Le imprese hanno un ruolo strategico in questo processo?
«Da dati Istat e Unioncamere emerge che le imprese che in Italia già hanno adottato queste strategie di sostenibilità vedono vantaggi straordinari. Come sempre, nel sistema produttivo italiano c’è un nucleo di imprese fortemente innovativo che ottiene ottimi risultati e altre imprese che arrancano perché non innovano, senza citare quelle che fanno concorrenza sleale con evasione e lavoro nero. Siamo all’inizio di un profondo cambiamento e chi non lo capisce resterà indietro. Questa trasformazione, ovviamente, può accadere solo se la politica accompagna adeguatamente questa trasformazione, invece che frenarla».
Com’è il Paese Italia, rispetto a questi obiettivi?
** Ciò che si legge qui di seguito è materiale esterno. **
-- ==== Sys2Proof/Machine/Return.lean ====
section
/-! DEFINITION. The return from an exception, frame by frame (60_exceptions R580 to R588, 48 R398). -/

namespace Sys2Proof.Machine

/-- A read of EA or SSW of an access-error frame: a bus error is a double bus fault (60_exceptions R588). -/
def readInternal (sz : Size) (a : Long) : Exec (BitVec sz.bits) := fun s =>
  match readMem sz a s with
  | .error (.restart _) t => .error .halt t
  | r => r

/-- The PC and SR of a frame of `bytes` bytes are loaded; the stack pointer moves before SR is written (60_exceptions
R580). -/
def popFrame (sp : Long) (bytes : Long) (sr : Word) (pc : Long) : Exec Done := do
  change fun s => s.setSp (sp + bytes)
  loadSr sr
  return .jump pc

/-- The write of the six-word frame of a pending trace or floating-point exception; one that fails abandons the RTE
(60_exceptions R586, log 34). Which space it is written in is open where a throwaway frame left S = 0, since 92 D29 settles
only the reads and 00_scope 5.3 gives exception processing supervisor data. DESIGN CHOICE (log 34, unsafe): the current data
space, as the reads; user data there. -/
def moveFrame (a : Long) (fs : List Field) : Exec Unit := fun s =>
  let ws := (fieldStores a fs).map fun w => { w with c := normalCycle s.dataFc }
  match ws.find? (Store.fails s) with
  | some w => .error (.restart w.fault) s
  | none =>
    if ws.any (Store.stale s) then .error (.refuse .staleData) s
    else
      let r := runStores ws s
      match r.1 with
      | [] => .ok () r.2
      | w :: _ => .error (.restart w.fault) r.2

/-- The pending exception of an access-error frame begins: the frame becomes a six-word one at SP + $30, SR is the
restored one with S set and T cleared, the PC comes from the vector (60_exceptions R586). -/
def pendingException (sp : Long) (vec : BitVec 8) (sr : Word) (pc ea : Long) : Exec Done := do
  moveFrame (sp + 0x30) [wordField sr, longField pc, wordField (formatWord 2 vec), longField ea]
  let v ← look fun s => vectorAddress s vec
  change fun s => s.setSp (sp + 0x30)
  let t ← readCycle (normalCycle 5) .long v
  change fun s => s.putSr (srException (sr &&& srImplemented))
  return .jump t

/-- The access-error frame: the continuation bits CU, CT, CM of the special status word (60_exceptions R586). -/
def returnAccessError (sp : Long) (sr : Word) (pc : Long) : Exec Done := do
  let ea ← readInternal .long (sp + 8)
  let ssw ← readInternal .word (sp + 0xC)
  if ssw.getLsbD 14 then
    if ssw.getLsbD 12 then refuse .rteContinuation
    else pendingException sp 11 sr pc ea
  else if ssw.getLsbD 13 then
    if ssw.getLsbD 12 then refuse .rteContinuation
    else pendingException sp 9 sr pc ea
  else if ssw.getLsbD 12 then do
    let d ← popFrame sp 60 sr pc
    change fun s => { s with movemEa := some ea }
    return d
  else popFrame sp 60 sr pc

/-- RTE's loop: a throwaway frame loads SR and goes on with the frame on the stack that is then active (60_exceptions
R582, 92 D29); the level is compared with its mask too (R562; DESIGN CHOICE, log 20). A bus error on SR, PC or format word of
a frame behind a throwaway frame: R588 puts the $7 frame below the frame examined with SP unchanged, and 92 D20 leaves the
registers as before the instruction; which SP is open. DESIGN CHOICE (log 49, unsafe): the throwaway frame is undone
(`abort`), so the $7 frame lies below the throwaway frame. -/
def returnLoop : Nat → Exec Done
  | 0 => throw (.fault .rteNeverEnds)
  | n + 1 => do
    let sp ← look State.sp
    let sr ← readMem .word sp
    let pc ← readMem .long (sp + 2)
    let fv ← readMem .word (sp + 6)
    match (fv.extractLsb' 12 4 : BitVec 4).toNat with
    | 0 => popFrame sp 8 sr pc
    | 1 => do
      change fun s => s.setSp (sp + 8)
      loadSr sr
      returnLoop n
    | 2 => popFrame sp 12 sr pc
    | 3 => popFrame sp 12 sr pc
    | 4 => popFrame sp 16 sr pc
    | 7 => returnAccessError sp sr pc
    | _ => throw (.pre 14)

/-- More throwaway frames than there are states of the loop: each of the three stack pointers moves by 8 and so takes
2^29 values, and SR 2^16 (log 30). -/
def returnFuel : Nat := 2 ^ 103 + 1

end Sys2Proof.Machine
end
«In forte ritardo. Bisogna agire subito: prima partiamo, prima avremo risultati positivi. Non c’è tempo, dopo la pandemia c'è stata una grande accelerazione e ci sono Paesi che si stanno muovendo molto rapidamente verso la transizione ecologica, noi no».
Cosa è necessario?
«Avere lungimiranza, capacità di scegliere, spingere tutti nella stessa direzione, mobilitando settore privato e settore pubblico. Questo può cambiare la cultura anche individuale e dunque possiamo essere tutti agenti del cambiamento, o del rallentamento. Più fondi a ricerca, sviluppo, formazione avanzata e di base potrebbero fare la differenza. Servono infrastrutture energetiche rinnovabili: "più rinnovabili" dovrebbe essere un mantra per tutti».
E cos’altro?
«Non sprecare soldi in cose che non costruiscono un motore più forte per l’economia. Ad esempio, bisognerebbe smantellare i 30 miliardi annuali di sussidi dannosi all’ambiente e trasformali in sussidi favorevoli all’ambiente, si dovrebbero stringere forti alleanze europee nel settore industriale e capire che l’unica nostra speranza in un mondo turbolento è quella di essere più "grandi", grazie all'Unione europea. Dobbiamo quindi rafforzare le istituzioni europee e non indebolirle». R.C.